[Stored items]
↓↓↓

theorem setQp {allowed : Nat} {s0 s : State} (h : Keeps allowed s0 s) (q : Qp)
    (hm : sub 32768 allowed := by exact sub_trans (by assumption) (by decide)) :
    Keeps allowed s0 (State.setQp s q) := by
  unfold State.setQp
  with_reducible repeat' first
    | (intro _) | assumption | exact sub_trans hm (by decide) | apply Keeps.ite | refine Keeps.foldl ?_ ?_ _ | split
    | dsimp only | (apply Keeps.upd (k := 32768) <;> first | with_unfolding_all rfl | skip)

theorem setQueue {allowed : Nat} {s0 s : State} (h : Keeps allowed s0 s) (x : Queue)
    (hm : sub 4097 allowed := by exact sub_trans (by assumption) (by decide)) :
    Keeps allowed s0 (State.setQueue s x) := by
  unfold State.setQueue
  with_reducible repeat' first
    | (intro _) | assumption | exact sub_trans hm (by decide) | apply Keeps.put | apply Keeps.set | apply Keeps.ite
    | refine Keeps.foldl ?_ ?_ _ | split | dsimp only | (apply Keeps.upd (k := 4097) <;> first | with_unfolding_all rfl | skip)

theorem pushQueue? {allowed : Nat} {s0 s : State} (h : Keeps allowed s0 s) {q : Nat} {qp : Nat} {b : List Byte} {t0 : State} (e : (State.pushQueue? s q qp b) = some t0)
    (hm : sub 4097 allowed := by exact sub_trans (by assumption) (by decide)) :
    Keeps allowed s0 t0 := by
  unfold State.pushQueue? at e
  try dsimp only at e
  repeat' split at e
  all_goals first | contradiction | (injection e with e; subst e)
  all_goals with_reducible repeat' first
    | (intro _) | assumption | exact sub_trans hm (by decide) | apply Keeps.setQueue | apply Keeps.ite
    | refine Keeps.foldl ?_ ?_ _ | split | dsimp only | (apply Keeps.upd (k := 4097) <;> first | with_unfolding_all rfl | skip)

theorem dropQueue {allowed : Nat} {s0 s : State} (h : Keeps allowed s0 s) (q : Nat)
    (hm : sub 5 allowed := by exact sub_trans (by assumption) (by decide)) :
    Keeps allowed s0 (State.dropQueue s q) := by
  unfold State.dropQueue
  with_reducible repeat' first
    | (intro _) | assumption | exact sub_trans hm (by decide) | apply Keeps.bump | apply Keeps.raise | apply Keeps.ite
    | refine Keeps.foldl ?_ ?_ _ | split | dsimp only | (apply Keeps.upd (k := 5) <;> first | with_unfolding_all rfl | skip)

theorem popQueue {allowed : Nat} {s0 s : State} (h : Keeps allowed s0 s) (qp : Nat)
    (hm : sub 4097 allowed := by exact sub_trans (by assumption) (by decide)) :
    Keeps allowed s0 (State.popQueue s qp) := by
  unfold State.popQueue
  with_reducible repeat' first
    | (intro _) | assumption | exact sub_trans hm (by decide) | apply Keeps.setQueue | apply Keeps.ite
    | refine Keeps.foldl ?_ ?_ _ | split | dsimp only | (apply Keeps.upd (k := 4097) <;> first | with_unfolding_all rfl | skip)

theorem showBulk {allowed : Nat} {s0 s : State} (h : Keeps allowed s0 s) (p : Nat)
    (hm : sub 1048577 allowed := by exact sub_trans (by assumption) (by decide)) :
    Keeps allowed s0 (State.showBulk s p) := by
  unfold State.showBulk
  with_reducible repeat' first
    | (intro _) | assumption | exact sub_trans hm (by decide) | apply Keeps.put | apply Keeps.set | apply Keeps.send
    | apply Keeps.ite | refine Keeps.foldl ?_ ?_ _ | split | dsimp only
    | (apply Keeps.upd (k := 1048577) <;> first | with_unfolding_all rfl | skip)

theorem transmit {allowed : Nat} {s0 s : State} (h : Keeps allowed s0 s) (q : Nat) (r : PeerReq)
    (hm : sub 1048581 allowed := by exact sub_trans (by assumption) (by decide)) :
    Keeps allowed s0 (State.transmit s q r) := by
  unfold State.transmit
  with_reducible repeat' first
    | (intro _) | assumption | exact sub_trans hm (by decide) | apply Keeps.traffic | apply Keeps.cNet | apply Keeps.send
    | apply Keeps.ite | refine Keeps.foldl ?_ ?_ _ | split | dsimp only
    | (apply Keeps.upd (k := 1048581) <;> first | with_unfolding_all rfl | skip)
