-- ==== Sys2Proof/Laws/KeepsNet.lean ====
section
/-!
SUPPORT. Every operation keeps what `Keeps` says: the network, the mirror, the cipher and Privet.  One lemma per operation, named after it; `run<X>` is the lemma of
the meaning `exec<X>`.
-/
set_option Elab.async false
set_option linter.unusedTactic false
set_option linter.unreachableTactic false

namespace Sys2Proof.Machine
namespace Keeps

theorem refuseCommit {allowed : Nat} {s0 s : State} (h : Keeps allowed s0 s) (reg : Nat) (index : Nat) (cause : Nat)
    (hm : sub 4 allowed := by exact sub_trans (by assumption) (by decide)) :
    Keeps allowed s0 (State.refuseCommit s reg index cause) := by
  unfold State.refuseCommit
  with_reducible repeat' first
    | (intro _) | assumption | exact sub_trans hm (by decide) | apply Keeps.raise | apply Keeps.ite | refine Keeps.foldl ?_ ?_ _
    | split | dsimp only | (apply Keeps.upd (k := 4) <;> first | with_unfolding_all rfl | skip)

theorem putQp {allowed : Nat} {s0 s : State} (h : Keeps allowed s0 s) (n : Nat) (v : Word)
    (hm : sub 32768 allowed := by exact sub_trans (by assumption) (by decide)) :
    Keeps allowed s0 (State.putQp s n v) := by
  unfold State.putQp
  with_reducible repeat' first
    | (intro _) | assumption | exact sub_trans hm (by decide) | apply Keeps.ite | refine Keeps.foldl ?_ ?_ _ | split
    | dsimp only | (apply Keeps.upd (k := 32768) <;> first | with_unfolding_all rfl | skip)

theorem runNetQpCtx0Commit {allowed : Nat} {s0 s : State} (h : Keeps allowed s0 s) (qp : Nat) (value : BitVec 64)
    (hm : sub 1415557 allowed := by exact sub_trans (by assumption) (by decide)) :
    KeepsOut allowed s0 (execNetQpCtx0Commit qp value s) := by
  unfold execNetQpCtx0Commit
  refine Keeps.next ?_
  with_reducible repeat' first
    | (intro _) | assumption | exact sub_trans hm (by decide) | apply Keeps.refuseCommit | apply Keeps.qpError
    | apply Keeps.touchKey | apply Keeps.putQp | apply Keeps.mirrorResync | apply Keeps.sendMirror | apply Keeps.ite
    | refine Keeps.foldl ?_ ?_ _ | split | dsimp only
    | (apply Keeps.upd (k := 1415557) <;> first | with_unfolding_all rfl | skip)

theorem runNetMrCtlCommit {allowed : Nat} {s0 s : State} (h : Keeps allowed s0 s) (region : Nat) (value : BitVec 32)
    (hm : sub 32772 allowed := by exact sub_trans (by assumption) (by decide)) :
    KeepsOut allowed s0 (execNetMrCtlCommit region value s) := by
  unfold execNetMrCtlCommit
  refine Keeps.next ?_
  with_reducible repeat' first
    | (intro _) | assumption | exact sub_trans hm (by decide) | apply Keeps.refuseCommit | apply Keeps.ite
    | refine Keeps.foldl ?_ ?_ _ | split | dsimp only | (apply Keeps.upd (k := 32772) <;> first | with_unfolding_all rfl | skip)

theorem runNetGidCtlCommit {allowed : Nat} {s0 s : State} (h : Keeps allowed s0 s) (index : Nat) (value : BitVec 32)
    (hm : sub 32772 allowed := by exact sub_trans (by assumption) (by decide)) :
    KeepsOut allowed s0 (execNetGidCtlCommit index value s) := by
  unfold execNetGidCtlCommit
  refine Keeps.next ?_
  with_reducible repeat' first
    | (intro _) | assumption | exact sub_trans hm (by decide) | apply Keeps.refuseCommit | apply Keeps.ite
    | refine Keeps.foldl ?_ ?_ _ | split | dsimp only | (apply Keeps.upd (k := 32772) <;> first | with_unfolding_all rfl | skip)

↑↑↑

State how many lines of the records above hold the word "index", adding nothing beyond the number.

4